Ex-tecladista do Tipo Uísque faz MPB em trabalho solo

Aline Lessa lança primeiro disco amanhã em formato digital

Por roberta.campos

Rio - O currículo da ex-banda de Aline Lessa, Tipo Uísque, inclui shows em festivais como Lollapalooza e SWU, trilha da ‘Malhação’, dois álbuns pela Som Livre e uma aparição no ‘SuperStar’, reality show de bandas da Rede Globo. A vivência no grupo e as limitações do rock deixaram descontentamentos em Aline, que lança amanhã em seu site (www.alinelessa.com.br) o primeiro disco solo, que surpreende com uma MPB inspirada diretamente em Gal Costa e Marisa Monte.
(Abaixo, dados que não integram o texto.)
/-- The upgrade test takes `s` to `t`: with auto-upgrade ON and an external source selected, the best-ranked
USABLE source is selected when its effective class is strictly lower, without push or mask; otherwise nothing
changes (R80). -/
def UpgradeTested (s t : State) : Prop :=
  let usable (a : Ext) : Prop := s.selector.entries[a].state = .usable
  (s.selector.settings.autoUpgrade = false ∨ s.selector.selected = localSource ∨ (∀ a, ¬usable a) → t = s) ∧
  ∀ a best : Ext, s.selector.settings.autoUpgrade = true → s.selector.selected = toSource a →
    RanksFirst s usable best →
    t = if s.effectiveClass best < s.effectiveClass a then
        selecting s (toSource best) (optionsFor s (toSource best))
      else s

/-- What follows a change from `s` to `t` that may move the effective class of `e`: the upgrade test when it
did and `e` was USABLE or selected in `s`, and nothing otherwise (R63, R80). -/
def ClassJudged (s t : State) (e : Ext) (v : State) : Prop :=
  let moved := t.effectiveClass e ≠ s.effectiveClass e ∧
    (s.selector.entries[e].state = .usable ∨ s.selector.selected = toSource e)
  (moved → UpgradeTested t v) ∧ (¬moved → v = t)

/-- The pairing window of a held item has ended before `now` (R30, R31). -/
def Overdue (h : Held) (now : Stamp) : Prop :=
  (∃ c w, h = .pulse c w ∧ 0 < now.diff w) ∨ ∃ tod w, h = .sentence tod w ∧ 0 < now.diff w

/-- The held item of an input unit dropped as a BAD event with cause UNPAIRED, on its way to the selector
(R33). -/
def unpaired (s : State) (u : InUnit) : State :=
  let drop (reference : Option Stamp) (capture : Option Stamp) : State :=
    { s with
      inputs := s.inputs.set u { s.inputs[u] with held := .nothing }
      flight := { s.flight with
        toSelector := s.flight.toSelector.set (inSource u)
          (s.flight.toSelector[inSource u] ++
            [.phase ⟨inSource u, .bad .unpaired, reference, capture, s.compensation (inSource u)⟩]) } }
  match s.inputs[u].held with
  | .nothing => s
  | .pulse c _ => drop none (some c)
  | .sentence tod _ => drop (some ⟨tod.seconds, 0, 0⟩) none

/-- What R32 decides of a pair of the sentence `tod` and a pulse captured at `c`, with the anchor and the
intervals as they stand when the event is formed. -/
def Judged (tod : TimeOfDay) (anchor : Option Nat) (intervals : Count) (c : Stamp) (comp : Int)
    (v : Validity) : Prop :=
  let err := c.diff ⟨tod.seconds, 0, 0⟩ - comp
  let jump := ∃ a, anchor = some a ∧ tod.seconds ≠ (a + intervals.toNat) % 2 ^ 48
  (tod.locked = false → v = .bad .unlockedReceiver) ∧
  (tod.locked = true → jump → v = .bad .secondsJump) ∧
  (tod.locked = true → ¬jump → v = .good (clamp (-1099511627775) 1099511627775 err) err)

/-- What a formed pair leaves: the anchor at its seconds, the intervals at 0, on a GOOD event its scale
offset, presented while the unit's source is steered by (R105 says selected; log entry 40), and the event on
its way to the selector after `before` (R32). -/
def pairFormed (s : State) (u : InUnit) (tod : TimeOfDay) (c : Stamp) (comp : Int) (v : Validity)
    (before : List UnitEvent) : State :=
  { s with
    inputs := s.inputs.set u
      { s.inputs[u] with
        anchor := some tod.seconds, intervals := 0
        lastScale := if v.isGood = true then tod.scale else s.inputs[u].lastScale }
    steering := { s.steering with
      scale := if v.isGood = true ∧ s.steering.steered = some (inSource u) then tod.scale
        else s.steering.scale }
    flight := { s.flight with
      toSelector := s.flight.toSelector.set (inSource u)
        (s.flight.toSelector[inSource u] ++ (before ++
          [.phase ⟨inSource u, v, some ⟨tod.seconds, 0, 0⟩, some c, some comp⟩])) } }

/-- A descriptor request made by an input unit that enters TRIAL: begun at the divisor and parity in
effect, or counted as skipped while one is in transmission; the timer is at 10 either way (R34, R35). -/
def asked (i : InputUnit) : InputUnit :=
  match i.transmitter with
  | .idle =>
    { i with
      requestTimer := some 10
      transmitter := .sending i.settings.divisor i.settings.parity [0xF0#8, 0x3F#8, 0x00#8, 0xC1#8]
        ((14 + 4 * characterBits i.settings.parity) * (16 * (i.settings.divisor + 1)))
      counters := { i.counters with requestsSent := i.counters.requestsSent + 1 } }
  | .sending _ _ _ _ =>
    { i with
      requestTimer := some 10
      counters := { i.counters with requestsSkipped := i.counters.requestsSkipped + 1 } }

/-- An ABSENT entry enters TRIAL, and its input unit asks for the descriptor (R34, R66). -/
def intoTrial (s : State) (e : Ext) : State :=
  { s with
    selector := { s.selector with
      entries := s.selector.entries.set e
        { s.selector.entries[e] with
          state := .trial, goodRun := 0, missRun := 0, retry := none, restore := none } }
    inputs := if h : e.val < 2 then s.inputs.set e.val (asked s.inputs[e.val]) else s.inputs }

/-- The revert test on the stack top takes `s` to `t` (R78): with revertive mode ON, a USABLE top whose
restore timer has reached the wait-to-restore is reverted to, or its entry is refused and the new top
tested. -/
inductive RevertTested : State → State → Prop where
  /-- Revertive mode is OFF, or no stack top is due. -/
  | kept (s : State)
      (h : ∀ t ∈ s.selector.stack.head?, ¬(s.selector.settings.revertive = true ∧
        s.selector.entries[t.source].state = .usable ∧
        s.selector.settings.waitToRestore ≤ s.selector.entries[t.source].restore.getD 0)) :
      RevertTested s s
  /-- The top is due and in agreement: selected with its saved options, unless it is selected already. -/
  | reverted (s : State) (t : StackEntry) (rest : List StackEntry) (hs : s.selector.stack = t :: rest)
      (hr : s.selector.settings.revertive = true) (hu : s.selector.entries[t.source].state = .usable)
      (hw : s.selector.settings.waitToRestore ≤ s.selector.entries[t.source].restore.getD 0)
      (ha : ¬(8 ≤ t.learnedCount ∧ 8 ≤ s.selector.entries[t.source].learnedCount ∧
        s.selector.settings.disagreement <
          ((t.learned - s.selector.entries[t.source].learned).natAbs : Int))) :
      RevertTested s
        (if s.selector.selected = toSource t.source then s
        else selecting s (toSource t.source) t.options)
  /-- The top is due and in disagreement: its entry is removed, REVERT_REFUSED logged, the new top tested. -/
  | refused (s : State) (t : StackEntry) (rest : List StackEntry) (v : State)
      (hs : s.selector.stack = t :: rest)
      (hr : s.selector.settings.revertive = true) (hu : s.selector.entries[t.source].state = .usable)
      (hw : s.selector.settings.waitToRestore ≤ s.selector.entries[t.source].restore.getD 0)
      (ha : 8 ≤ t.learnedCount ∧ 8 ≤ s.selector.entries[t.source].learnedCount ∧
        s.selector.settings.disagreement <
          ((t.learned - s.selector.entries[t.source].learned).natAbs : Int))
      (hv : RevertTested
        { s with
          selector := { s.selector with stack := rest }
          flight := { s.flight with
            faults := s.flight.faults ++
              [(.selector, ⟨5, t.source.val, (s.cycleTimer.cycle.getD 0) % 16777216⟩)] } } v) :
      RevertTested s v

/-- A class is deliverable on a link: latched, not masked, and let through by the in-service stack (R186). -/
def Deliverable (n : NoticeLink) (c : NoticeClass) : Prop :=
  n.latch.getLsbD (classBit c).val = true ∧ n.mask.getLsbD (classBit c).val = false ∧
  (n.stack = [] ∨ (n.nest = true ∧ ∀ t ∈ n.stack.head?, (classBit c).val < (classBit t).val))

/-- A frame's fields lie in the ranges their bytes hold (R166). -/
def MarkFits (m : MarkFields) : Prop :=
  m.seconds < 2 ^ 48 ∧ m.nanos < 2 ^ 32 ∧ m.correction < 2 ^ 32 ∧ m.cls < 256

/-- The trailer's fields likewise (R166). -/
def TrailerFits (t : Trailer) : Prop :=
  t.steering < 256 ∧ t.kind < 256 ∧ t.age < 2 ^ 32 ∧ -128 ≤ t.scale ∧ t.scale ≤ 127 ∧ t.plan < 256 ∧
  t.slot < 256

/-- The fields of a frame lie in the ranges their bytes hold (R166). -/
def FrameFits : Frame → Prop
  | .mark m => MarkFits m
  | .state m t => MarkFits m ∧ TrailerFits t
  | .query r _ => r < 2 ^ 48
  | .reply r _ sec ns c cls => r < 2 ^ 48 ∧ sec < 2 ^ 48 ∧ ns < 2 ^ 32 ∧ c < 256 ∧ cls < 256

/-- The fields of a time-of-day sentence lie in their ranges (R164). -/
def TimeOfDayFits (t : TimeOfDay) : Prop :=
  t.seconds < 2 ^ 48 ∧ -128 ≤ t.scale ∧ t.scale ≤ 127 ∧ t.cls ≤ 7

/-- A command is not the power-on reset line. -/
def notPowerOn : Instr → Bool
  | .powerOnReset _ _ _ => false
  | _ => true

/-- A command that may change station time (R1). -/
def movesTime : Instr → Bool
  | .powerOnReset _ _ _ => true
  | .oscillatorTick => true
  | .stepRequestApplied _ => true
  | .stepTime _ => true
  | _ => false

/-- What a step of `offset` fu leaves: station time moved exactly, the low 28 bits of the fine fraction
kept, the step record and count, and one announcement on its way to each of its takers (R10, R11). The
model's own mark of a departure whose instant has come holds what the reading just before the step shows
(log entry 20). -/
def Stepped (s t : State) (origin : StepOrigin) (offset : Int) (x : Elapsed) : Prop :=
  let a : StepAnnouncement := ⟨origin, offset, t.timebase.time⟩
  (t.timebase.time.units : Int) =
    ((s.timebase.time.units : Int) + offset * 2 ^ 28) % (2 ^ 48 * 1000000000 * 2 ^ 32) ∧
  t.timebase.time.normal = true ∧ t.timebase.time.frac % 2 ^ 28 = s.timebase.time.frac % 2 ^ 28 ∧
  t = { s with
    timebase := { s.timebase with
      time := t.timebase.time
      record := some ⟨origin, offset, t.timebase.time.reading x⟩
      stepCount := s.timebase.stepCount + 1 }
    ports := s.ports.map fun q => { q with
      departures := q.departures.map fun d =>
        { d with came := d.came || decide (0 ≤ (s.reading x).diff d.due) } }
    flight := { s.flight with
      toCycleTimer := s.flight.toCycleTimer ++ [.step a]
      stepsToInput := s.flight.stepsToInput.map (· ++ [a])
      stepsToUplink := s.flight.stepsToUplink.map (· ++ [a])
      stepsToSelector := s.flight.stepsToSelector ++ [a]
      stepsToSteering := s.flight.stepsToSteering ++ [a]
      stepsToPulse := s.flight.stepsToPulse.map (· ++ [a])
      stepsToCoded := s.flight.stepsToCoded.map (· ++ [a])
      latches := s.flight.latches ++ [.timeStepped] } }

/-! ### What the listed indices of the nine sections read as -/

/-- Entries at an offset from a base index. -/
def atBase (base : Nat) (l : List (Nat × List Byte)) : List (Nat × List Byte) :=
  l.map fun v => (base + v.1, v.2)

/-- Counters in the order of their table (R163). -/
def countersRead (l : List Count) : List Byte :=
  l.flatMap fun c => beBytes 4 c.toNat

/-- The state table of chapter 2 in its order, settings and counters left out (R64; log entries 31 and 44). -/
def inputStateRead (i : InputUnit) : List Byte :=
  (match i.tracker with
    | .idle => [0#8, 0#8]
    | .seeking => [1#8, 0#8]
    | .tracking x _ => [2#8, 1#8] ++ encStamp x) ++
  encOption (beBytes 6) i.anchor ++ beBytes 4 i.intervals.toNat ++
  (match i.held with
    | .nothing => [0#8]
    | .pulse c w => [1#8, 0#8] ++ encStamp c ++ encStamp w
    | .sentence t w =>
      [1#8, 1#8] ++ (beBytes 6 t.seconds ++ beInt 1 t.scale ++ encBool t.locked ++ [byte t.cls]) ++
        encStamp w) ++
  [match i.receiver with
    | .idle | .lowIdle => 0#8
    | .character _ _ | .leadWait _ _ => 1#8
    | .inBreak => 2#8
    | .measuring | .counting _ _ => 3#8] ++
  (match i.assembler with
    | .waitBreak => [0#8, 0#8, 0#8, 0#8]
    | .lead => [1#8, 0#8, 0#8, 0#8]
    | .kind => [2#8, 0#8, 0#8, 0#8]
    | .length k => [3#8, k, 0#8, 0#8]
    | .body k n got => [4#8, k, byte n, byte got.length] ++ got
    | .check k n got => [5#8, k, byte n, byte got.length] ++ got) ++
  encOption (fun n => [byte n]) i.requestTimer ++
  [match i.transmitter with
    | .idle => 0#8
    | .sending _ _ _ _ => 1#8] ++
  beInt 1 i.lastScale

/-- The state table of chapter 3 in its order (R64; log entry 31). -/
def uplinkStateRead (i : UplinkUnit) : List Byte :=
  encBool i.running ++
  encOption (fun m : Sample => encStamp m.t1 ++ encStamp m.t2 ++ (m.word.plan :: beBytes 3 m.word.cycle.toNat))
    i.sample ++
  encOption encWide i.forward ++
  encOption (fun o : Outstanding =>
    beBytes 2 o.seq.toNat ++ beBytes 6 o.requester ++ encStamp o.t3 ++ [byte o.seen]) i.outstanding ++
  beBytes 2 i.seq.toNat ++ (byte i.window.length :: i.window.flatMap (beInt 4)) ++
  encOption encWide (if i.window = [] then none else some (i.window.sum.tdiv i.window.length)) ++
  encBool i.released ++ encBool i.judging ++ encOption (fun n => [byte n]) i.lastClass ++ beInt 1 i.lastScale

/-- The settings, counters and readable state of the unit of a source, from offset 16 (R64). -/
def unitEntries (s : State) (e : Ext) : List (Nat × List Byte) :=
  if h : e.val < 2 then
    let i := s.inputs[e.val]
    [(16, beBytes 4 i.settings.halfWidth), (17, beBytes 2 i.settings.divisor),
      (18, [byte i.settings.parity.code]), (19, encBool i.settings.armed),
      (20, [byte i.settings.mode.code]), (21, beBytes 2 i.settings.window),
      (24, countersRead [i.counters.framing, i.counters.parity, i.counters.unframed,
        i.counters.badSentences, i.counters.orphans, i.counters.badDescriptors, i.counters.descriptors,
        i.counters.requestsSent, i.counters.requestsSkipped, i.counters.measurements]),
      (25, inputStateRead i)]
  else
    let i := s.uplinks[e.val - 2]
    let c := i.counters
    [(16, beBytes 4 i.settings.ingress), (17, beBytes 4 i.settings.egress),
      (18, beBytes 6 i.settings.requester), (19, [byte i.settings.slot]),
      (20, [byte i.settings.interval]), (21, beBytes 4 i.settings.maxDelay),
      (24, countersRead [c.marks, c.badFrames, c.unexpected, c.incomplete, c.mismatch, c.unopened,
        c.released, c.queriesSent, c.queriesSkipped, c.queriesLost, c.queriesAbandoned, c.repliesMatched,
        c.repliesDropped, c.repliesNoForward, c.badDelays, c.delaysAccepted]),
      (25, uplinkStateRead i)]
Aline Lessa%3A opção pela MPB no disco veio após conflito entre o som a artista fazia e o que queria fazerDivulgação/PH Rocha

“Eu escrevia letras em inglês pro Tipo Uísque porque a vocalista preferia cantar em inglês. E eu já queria cantar em português”, conta. “Preferi mudar de estilo porque gosto de poucas bandas de rock que cantam em português, talvez só os Mutantes. Escutei muita coisa de MPB por causa dos meus pais, e tenho pouca influência de rock brasileiro.”

O repertório do disco (produzido por ela e Elisio Freitas) começou a ser feito quando Aline ainda estava no grupo. “Na época, percebi que tinha um conflito entre o som que eu fazia e o que queria fazer”, recorda. “Juntei uma série de influências que não conseguia colocar na banda. Tinha três músicas prontas e fui compondo o resto do repertório.”

Canções do disco, como ‘Acontece’, ‘Antes Só’, ‘Para Luciana’ e ‘Meu Bem’, passaram por um verdadeiro rodízio de músicos, além dos vocais, teclados e violões de Aline. “Fomos chamando as pessoas conforme achamos que combinavam com o som. No disco tem três bateristas, por exemplo. Mas boa parte do material foi gravada por mim e pelo Elisio mesmo”, lembra.

O Tipo Uísque passou por debandadas de integrantes, mas continua na ativa. Com o disco lançado, Aline se planeja para começar a apresentá-lo no palco. E talvez lançar o trabalho em formato físico. “Devo fazer poucas cópias. Não dá mais para mandar prensar mil CDs e ficar aquele encalhe”, acredita. “Produzimos as músicas sem pensar no formato banda, e ainda tem muita coisa eletrônica. Daí, quando formos fazer ao vivo, não vamos imitar o disco. Vamos fazer diferente.”